Machine Learning (ML) shows promise to accelerate the rate of scientific progress.[Jablonka et al. (2020); Butler et al. (2018); Yano et al. (2022); Yao et al. (2022); De Luna et al. (2017); Wang et al. (2023)] Recent progress in the field has demonstrated, for example, the ability of machine learning (ML) models to make predictions for multiscale systems,[Charalambous et al. (2024); W. Yang et al. (2020); Deringer et al. (2021)] to perform experiments by interacting with laboratory equipment [Boiko et al. (2023); Coley et al. (2019)], to autonomously collect data from scientific literature,[Schilling-Wilhelmi et al. (2025); W. Zhang et al. (2024); Dagdelen et al. (2024)] and to make predictions with high accuracy.[Jablonka et al. (2024); Jablonka et al. (2023); Jung, Jung, and Cole (2024); Rupp et al. (2012); Keith et al. (2021); J. Wu et al. (2024)]
However, the diversity and scale of chemical data create a unique challenge for applying ML to the chemical sciences. This diversity manifests across temporal, spatial, and representational dimensions. Temporally, chemical processes span femtosecond-scale spectroscopic events to year-long stability studies of pharmaceuticals or batteries, demanding data sampled at resolutions tailored to each time regime. Spatially, systems range from the atomic to the industrial scale, requiring models that bridge molecular behavior to macroscopic properties. Representationally, even a single observation (e.g., a 13C-NMR spectrum) can be encoded in chemically equivalent formats: a string [Alberts et al. (2024)], vector [Mirza and Jablonka (2024)], or image[Alberts et al. (2024)]. However, such representations are not computationally equivalent and have been empirically shown to produce different model outputs.[Atz et al. (2024); Alampara et al. (2025); J.-N. Wu et al. (2024); Skinnider (2024)]
Additionally, ML for chemistry is challenged by what one can term “hidden variables”. These can be thought of as the parameters in an experiment that remain largely unaccounted for (e.g., their importance is unknown, or they are difficult to control for), but could have a significant impact on experimental outcomes. One example is seasonal variations in ambient laboratory conditions that are typically not controlled for and, if at all, only communicated in private accounts.[Nega et al. (2021)] In addition to that, chemistry is believed to rely on a large amount of tacit knowledge, i.e., knowledge that cannot be readily verbalized.[Taber (2014); Polanyi (2009)] Tacit chemical knowledge includes the subtle nuances of experimental procedures, troubleshooting techniques, and the ability to anticipate potential problems based on experience.

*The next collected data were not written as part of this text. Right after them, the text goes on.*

/-- The expiries are taken while the timer runs, which then first comes to its end (log 3), so that the time base shows all of its time. The grace time's expiry makes an OCCUPIED record VACANT, with the vacant time if there is one; the vacant time's makes it DARK. Each raises OCCUPANCY_CHANGED and hands a fall of the factor to the heads with the vacancy fade code; the cause stays. A wake taken first restarts the grace time: an expiry that was due at that moment does not happen, the record staying OCCUPIED at its full grace time, and the next one comes a full grace time after the wake. -/
def Obligations.OccupancyExpiriesDimAndDarken : Prop :=
  ∀ (z : Zone) (s : State), s.occupancy.config[z].percent ≤ 100 → s.occupancy.records[z].timer ≠ .stopped →
    let cfg := s.occupancy.config[z]
    let r := s.occupancy.records[z]
    let shown := effective s.zoneStore z
    let u := expiryOf r.timer s
    u.filter.timeBase = s.filter.timeBase + BitVec.ofNat 32 r.timer.left ∧
    (r.state = .occupied → r.overtaken = true → exec (.graceExpiry z) s =
      .next (s.setOccupancy { s.occupancy with records := update s.occupancy.records z { r with overtaken := false } })) ∧
    (r.state = .occupied → r.overtaken = false → ∃ t, exec (.graceExpiry z) s = .next t ∧
      t.occupancy = { u.occupancy with records := (update u.occupancy.records z
        { state := .vacant, timer := if cfg.vacant = 0 then .stopped else .running (10 * (120000 * cfg.vacant.val)), cause := r.cause,
          overtaken := false }) } ∧
      t.events = { s.events with records := { s.events.records with occupancyChanged := andOne s.events.records.occupancyChanged z } } ∧
      (cfg.percent = 100 → t.heads = u.heads) ∧
      (cfg.percent < 100 → s.node.phase.headsFollow = true → ∀ ch : Channel, lights s.heads z ch →
        t.heads.channels[ch] = startFade (targetOf (componentOf shown.colour ch) shown.level cfg.percent) cfg.fade s.heads.channels[ch]) ∧
      t = { u with occupancy := t.occupancy, events := t.events, heads := t.heads }) ∧
    (r.state = .vacant → ∃ t, exec (.vacantExpiry z) s = .next t ∧
      t.occupancy = { u.occupancy with records := update u.occupancy.records z { state := .dark, timer := .stopped, cause := r.cause, overtaken := false } } ∧
      t.events = { s.events with records := { s.events.records with occupancyChanged := andOne s.events.records.occupancyChanged z } } ∧
      (cfg.percent = 0 → t.heads = u.heads) ∧
      (0 < cfg.percent → s.node.phase.headsFollow = true → ∀ ch : Channel, lights s.heads z ch →
        t.heads.channels[ch] = startFade 0 cfg.fade s.heads.channels[ch]) ∧
      t = { u with occupancy := t.occupancy, events := t.events, heads := t.heads }) ∧
    (∀ cause : WakeCause, (wake cause z s).occupancy.records[z].overtaken =
      (r.state == .occupied && (r.overtaken || r.timer == .running 0) || r.state == .follow && r.overtaken)) ∧
    (∀ cause : WakeCause, r.state = .occupied → r.timer = .running 0 → exec (.graceExpiry z) (wake cause z s) =
      .next (s.setOccupancy { s.occupancy with records := (update s.occupancy.records z
        { state := .occupied, timer := .running (graceTime cfg.grace), cause := cause, overtaken := false }) })) ∧
    (∀ cause : WakeCause, (r.state = .occupied ∧ r.timer ≠ .running 0 ∧ r.overtaken = false) ∨ r.state = .vacant →
      ∃ t, exec (.graceExpiry z) (wake cause z s) = .next t ∧
        t.filter.timeBase = s.filter.timeBase + BitVec.ofNat 32 (graceTime cfg.grace) ∧ t.occupancy.records[z].state = .vacant ∧
        t.occupancy.records[z].cause = cause)

/-- PUBLISH_OCCUPY: the listed zones are woken with cause PORT in RUNNING, LISTEN, CATCH_UP and MUTE; then the announcement is offered in RUNNING, held as the Held List holds requests in LISTEN and CATCH_UP, and refused in MUTE. COMMISSION and LOADING refuse it whole. The stamp clock never moves. -/
def Obligations.PublishOccupyWakesThenAnnounces : Prop :=
  ∀ (zones : ZoneSet) (s : State), s.port = .opened → zones ≠ 0 →
    (s.node.phase = .running → s.catchUp.asker = .finished →
      let offer := offerRecord (.occupy zones) s.zoneStore.clock s
      ∃ t, exec (.publishOccupy zones) s = .next t ∧
        (∀ z : Zone, t.occupancy.records[z] = if inSet zones z = true then wokenRecord .port z s else s.occupancy.records[z]) ∧
        t.occupancy.config = s.occupancy.config ∧
        t.tx = offer.state.tx ∧ t.port = .answered [offer.outcome.result.byte] false ∧
        t = { s with occupancy := t.occupancy, heads := t.heads, tx := t.tx, counters := t.counters, events := t.events, port := t.port }) ∧
    ((s.node.phase = .listen ∨ s.node.phase = .catchUp) → s.catchUp.held.length < 8 → s.catchUp.held.countP HeldRequest.isOccupy = 0 →
      ∃ t, exec (.publishOccupy zones) s = .next t ∧
        (∀ z : Zone, t.occupancy.records[z] = if inSet zones z = true then wokenRecord .port z s else s.occupancy.records[z]) ∧
        t.catchUp = { s.catchUp with held := s.catchUp.held ++ [.occupy zones .port] } ∧ t.port = .answered [1] false ∧
        t = { s with occupancy := t.occupancy, heads := t.heads, catchUp := t.catchUp, events := t.events, port := t.port }) ∧
    ((s.node.phase = .listen ∨ s.node.phase = .catchUp) →
      let held := holdRequest (.occupy zones .port) (wakeSet .port zones s)
      exec (.publishOccupy zones) s = .next (held.state.setPort (.answered [held.result.byte] false)) ∧
      held.state.zoneStore = s.zoneStore ∧ held.state.tx = s.tx ∧
      (∀ z : Zone, held.state.occupancy.records[z] = if inSet zones z = true then wokenRecord .port z s else s.occupancy.records[z])) ∧
    (s.node.phase = .mute →
      exec (.publishOccupy zones) s = .next (answeredWith .muted (wakeSet .port zones s)) ∧
      (wakeSet .port zones s).zoneStore = s.zoneStore ∧
      (∀ z : Zone, (wakeSet .port zones s).occupancy.records[z] =
        if inSet zones z = true then wokenRecord .port z s else s.occupancy.records[z])) ∧
    ((s.node.phase = .commission ∨ s.node.phase = .loading) → exec (.publishOccupy zones) s = .next (answeredWith .refusedPhase s))

/-! ## Inputs -/

/-- A line's change of level: where the line is followed it starts the debounce timer on leaving the debounced level and stops it on coming back; elsewhere only the line moves. -/
def Obligations.LevelChangesAreDebounced : Prop :=
  ∀ (line : Line) (high : Bool) (s : State), s.pins.inputLines[line] ≠ high →
    let cfg := s.inputs.config[line]
    let r := s.inputs.records[line]
    let moved := s.setPins { s.pins with inputLines := update s.pins.inputLines line high }
    let put (x : InputRecord) : State := moved.setInputs { s.inputs with records := update s.inputs.records line x }
    ((s.node.phase = .loading ∨ s.node.phase = .commission ∨ cfg.kind = .unused) → exec (.inputLevelChange line high) s = .next moved) ∧
    (s.node.phase ≠ .loading → s.node.phase ≠ .commission → cfg.kind ≠ .unused →
      ((if cfg.activeLow then !high else high) = r.active →
        exec (.inputLevelChange line high) s = .next (put { r with debounce := .stopped })) ∧
      ((if cfg.activeLow then !high else high) ≠ r.active →
        exec (.inputLevelChange line high) s = .next (put { r with debounce := .running (10 * (2 * 4 ^ cfg.debounce.val)) })))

These factors—the diversity, scale, and tacity—clearly indicate that the full complexity of chemistry cannot be captured using standard approaches with bespoke representations based on structured data.[Jablonka, Patiny, and Smit (2022)] Fully addressing the challenges imposed by chemistry requires the development of ML systems that can handle diverse, “fuzzy”, data instances and have transferable capabilities to leverage low amounts of data.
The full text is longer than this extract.